3.         Capitalism is like Rock and Roll.  The vast majority would reject both unless they had been subjected to merciless brainwashing.  If you are susceptible to Rock, Country, Rap, or any of the other popular products that masquerade as music, you are probably vulnerable to anti-communist propaganda - especially if you have not yet recognized that every school curriculum, every major sporting event, and every television program - not just the commercials - is anti-communist propaganda.

4.        It's too early to plan on what to do to save yourself and your loved ones from the coming Crash, Ochlarchy, and Die Off as in "Children of Men", which was based on a different etiology but the same prognosis.  You must know where the bomb will land before you know which way to run.

5.         We should all support the Bolivarian Revolution until we have a chance to go a little further along the path to a Natural Economy.  Hugo Chavez will not oppose this process, the name of which is dematerialism – not to be confounded with the Ideal represented by the Natural Economy.

What he said about me:

Tom Wayburn has unsubscribed himself from the_dieoff_QA, saving myself the trouble of having to boot his commie ass off this list!  <g>

Idle speculation about the inventors of monotheism:

Many scientists believe that our love of natural beauty has evolved because of the ecological importance of leaving Nature undisturbed; however, the two major monotheistic religions come from a part of the world that is hard to live in.  Perhaps it’s hard to appreciate its natural beauty too.  This might account for their choices of religions that do not encourage respect for the environment nearly so much as the religions they replaced, namely, pantheism and paganism.  After all, if there is a god living in every stream and every tree, it might be harder to despoil it for one’s own purpose than if there were one abstract god who, regardless of what is taught, is always thought of as being somewhere else.  One might conclude, then, that environmental destruction is more an artifact of one’s tribal religion than an innate characteristic of human nature.  If, in fact, monotheism is the only religion that permits man to ignore the local gods of Nature, then it is no wonder that Capitalism became an artifact of monotheism, as no other political economy could leave Nature less undisturbed.

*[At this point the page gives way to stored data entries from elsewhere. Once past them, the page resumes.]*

/-- One step of a running restore: at most 64 MiB of its next piece leave (log entry 59). -/
def State.stepRestore (s : State) : State :=
  match s.tango.restore with
  | none => s
  | some r =>
    match r.todo with
    | [] => s
    | (off, a, n) :: rest =>
      let k := min n chunkBytes
      let todo := if n ≤ k then rest else (off + k, a + k, n - k) :: rest
      let s := s.modTango fun t => { t with restore := some { r with todo := todo } }
      restoreSend (s.rdN (tKey 0x1A)) (s.rdN (tKey 0x19)) (field (s.rd (tKey 0x18)) 31 24) (chunkBytes / 4096) off a k s

/-- RESTORE_DONE (R319): the final fence completes once every write is acknowledged, or ends with an error. -/
def tangoRestoreDoneEff (code : Fin 10) (s : State) : State :=
  match s.tango.restore with
  | none => s
  | some r =>
    if code.val ≠ 0 then s.endRestore code.val
    else if r.todo = [] ∧ r.outstanding = [] then s.endRestore (if r.refused then 6 else 0)
    else s

/-- A write of the whole TANGO_CONTROL word: its action bits act in ascending order (log entry 43). -/
def tangoControlW (s : State) (v : Word) : WR :=
  ctlActs v 0 [tangoStartW, tangoStopW, tangoPauseW, tangoUnpairW, tangoFreezeW, tangoUnfreezeW, rollbackW,
    (tangoRestoreW · .clean), restoreAbortW] s

/-- START (R311). -/
def tangoStartEff (via : Via) (s : State) : State := s.objWrite via 0x2700 4 (tangoStartW s)

/-- STOP (R325). -/
def tangoStopEff (via : Via) (s : State) : State := s.objWrite via 0x2700 4 (tangoStopW s)

/-- PAUSE (R311). -/
def tangoPauseEff (via : Via) (s : State) : State := s.objWrite via 0x2700 4 (tangoPauseW s)

/-- UNPAIR (R325). -/
def tangoUnpairEff (via : Via) (s : State) : State := s.objWrite via 0x2700 4 (tangoUnpairW s)

/-- FREEZE (R312). -/
def tangoFreezeEff (via : Via) (s : State) : State := s.objWrite via 0x2700 4 (tangoFreezeW s)

/-- UNFREEZE (R312). -/
def tangoUnfreezeEff (via : Via) (s : State) : State := s.objWrite via 0x2700 4 (tangoUnfreezeW s)

/-- ROLLBACK (R313). -/
def tangoRollbackEff (via : Via) (s : State) : State := s.objWrite via 0x2700 4 (rollbackW s)

/-- RESTORE (R319). -/
def tangoRestoreEff (via : Via) (shell : ShellOutcome) (s : State) : State :=
  s.objWrite via 0x2700 4 (tangoRestoreW s shell)

/-- RESTORE_ABORT (R325). -/
def tangoRestoreAbortEff (via : Via) (s : State) : State := s.objWrite via 0x2700 4 (restoreAbortW s)

/-! ## The layout of the reserve (R141, R301, R325) -/

/-- A partition with a resident context (R141). -/
def State.hasResident (s : State) (p : Nat) : Bool :=
  (ctxIds (s.lead p)).any fun k => (s.ctx k).occupies && (s.ctxCores k).any fun c => c / 16 == p

/-- A write to TANGO_RESERVE (R141): what passes from one of the partition's key and the Tango key to the other reads as
R151 states. -/
def tangoReserveW (s : State) (via : Via) (p : Nat) (v : Word) : WR :=
  let filling := s.tango.bank0.st == .filling || s.tango.bank1.st == .filling
  if viaPriv via = false then .error .access
  else if 27 < v.toNat then .error .range
  else if s.hasResident p || filling || s.tango.restore.isSome || s.tango.frozen then .error .state
  else if v = s.pRd p 0x93 then .ok s
  else
    let paired := s.tango.heard.isSome
    let top := hbmBase (p + 1)
    let (old, new) := (s.pN p 0x93 * 2 ^ 30, v.toNat * 2 ^ 30)
    let s := s.freeMem (top - max old new) (max old new - min old new)
    let s := (s.pWr p 0x93 v).modTango TangoSt.emptyBanks
    .ok (if paired || s.tangoState == tsConflict then s.rePair else s)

It is the spoliation of Nature, of course, that has made possible all of the miracles of technology that we, the affluent of the developed nations, enjoy daily.  Today, for example, is a day that I have enjoyed as much as any I can remember.  I recorded music from the cable, converted stereo phonograph records to 5.1 digital, and achieved a great deal on the World Wide Web.  As I have said previously, no one is more dependent upon the capitalist mode of production than am I.  I might do poorly in a Natural Economy; nevertheless, I try to be objective and realistic in my scientific and literary work.